Interview Transcript

Was WeWork doing anything significantly different on the lease side of things, with landlords?

No, not really, except for when they were actually taking a piece of—which didn’t happen that often—but where they were actually getting piece of equity in the building, which to me, that always seemed like a conflict. It caused them problems with the S-1 filing when they actually got into the details of it. But the way they structured their leases were very similar to the way we all did in terms of direct structuring or direct lease.

What’s different, if you look at my company versus WeWork, they didn’t really care how much money they had to spend in the space to build it out, and that became a big, important part of their brand. For example, if a tenant improvement package was $80 per square foot often they would spend way more than that in terms of building it out. They made a significant investment in all their spaces.

One of the things that Quest does very differently, and takes a different approach, is that we’re super opportunistic, so for us, we try to find second-generation space that has great infrastructure and great bones, and then we work within the tenant improvement dollars that we get. We’re not making a huge investment in our locations, yet we’re delivering a great-looking product. For me, it’s always been, I’m going for a quick return on my investment, and by doing that, we’re getting returns—we’re getting all our investment back within the first year.

Another thing that WeWork has done differently is they haven’t been very mindful—it’s like a land grab. They don’t care. It’s about scaling quickly, getting the buildings they want, and they’re not so concerned about the rates they’re paying. A lot of the conversations I’m having with journalists now is that this is just the start, because all we need is a slight bump in our economy or a slight downturn and I don’t believe there is any way these guys are going to be able to sustain, in other words, to produce enough revenue in a different market—in a market that’s challenged in any way—to be able to sustain the rents that they’re having to pay. And I think that’s going to be their real problem. They’ve committed to too many leases at too high rental rates.

Especially when these free rent periods drop off, and they actually have to start paying

Don’t get me started on that. The more they grow and the more they expand, the more they’re actually helping their cash flow because of that scenario. Once they stop growing, it’s almost like a house of cards as well. To summarize the basics of our business in the simplest way, think about it like real estate arbitrage the way most of the leases are structured when you go and you sign a direct lease. I think it’s going to change, and it needs to change to be more sustainable over time, but for the most part, we sign a lease, we commit long—we commit 10 years, 15 years, sometimes 8 years—but we sign a lease at a base rate and then it escalates a few percentage points each year. And then we go to market and we rent the offices first, whatever you can get based on the market rate.
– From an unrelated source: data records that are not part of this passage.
-- ==== Sys2Proof/Syntax.lean ====
section
/-! DEFINITION. The seventeen operations of the block (R4), one constructor per row of spec/opcode_table.json. -/

namespace Sys2Proof

/-- An operation with its operands. The first five are the events the host can cause (R190); the others are the three
contracts and the parts of DEC, which run inside events (R112). -/
inductive Instr where
  /-- IDLE, no event (R191). -/
  | idle
  /-- RX @now f, a frame arrival (R192, R193). -/
  | rx (now : Timestamp) (f : RawFrame)
  /-- TICK @now, the tick input alone (R194). -/
  | tick (now : Timestamp)
  /-- RXTICK @now f, a frame arrival and the tick input in one event (R195). -/
  | rxtick (now : Timestamp) (f : RawFrame)
  /-- RESET, with the configuration sampled from the `cfg_*` inputs (R196). -/
  | reset (cfg : Configuration)
  /-- DEC f, decode one RawFrame (R137). -/
  | dec (f : RawFrame)
  /-- CHK f, checksum compute and compare (R121). -/
  | chk (f : RawFrame)
  /-- XPITCH f (R129). -/
  | xpitch (f : RawFrame)
  /-- XYAW f (R130). -/
  | xyaw (f : RawFrame)
  /-- XROLL f (R131). -/
  | xroll (f : RawFrame)
  /-- XPOSZ f (R132). -/
  | xposz (f : RawFrame)
  /-- XPOSX f (R133). -/
  | xposx (f : RawFrame)
  /-- XPOSY f (R134). -/
  | xposy (f : RawFrame)
  /-- XZOOM f (R135). -/
  | xzoom (f : RawFrame)
  /-- XFOCUS f (R136). -/
  | xfocus (f : RawFrame)
  /-- ENQ f, append a frame to the tail (R161). -/
  | enq (f : RawFrame)
  /-- TRYREL @now, the release check (R169). -/
  | tryrel (now : Timestamp)
  deriving DecidableEq, Repr

end Sys2Proof
end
So if you’re signing a lease at the low end of the market—for example, coming out of the recession —a great time to scale this business was the year following a recession because the rates were so much lower than they are today. If you look a market like New York City or Miami, where the commercial rates were in 2010 versus 2019—dramatically different. So, if you’ve committed at that low end of the market and now you’re riding that wave up, the market’s rising, you’re getting higher rates from your clients, that’s where the margin comes in. That’s really, in the most basic sense, how the business works.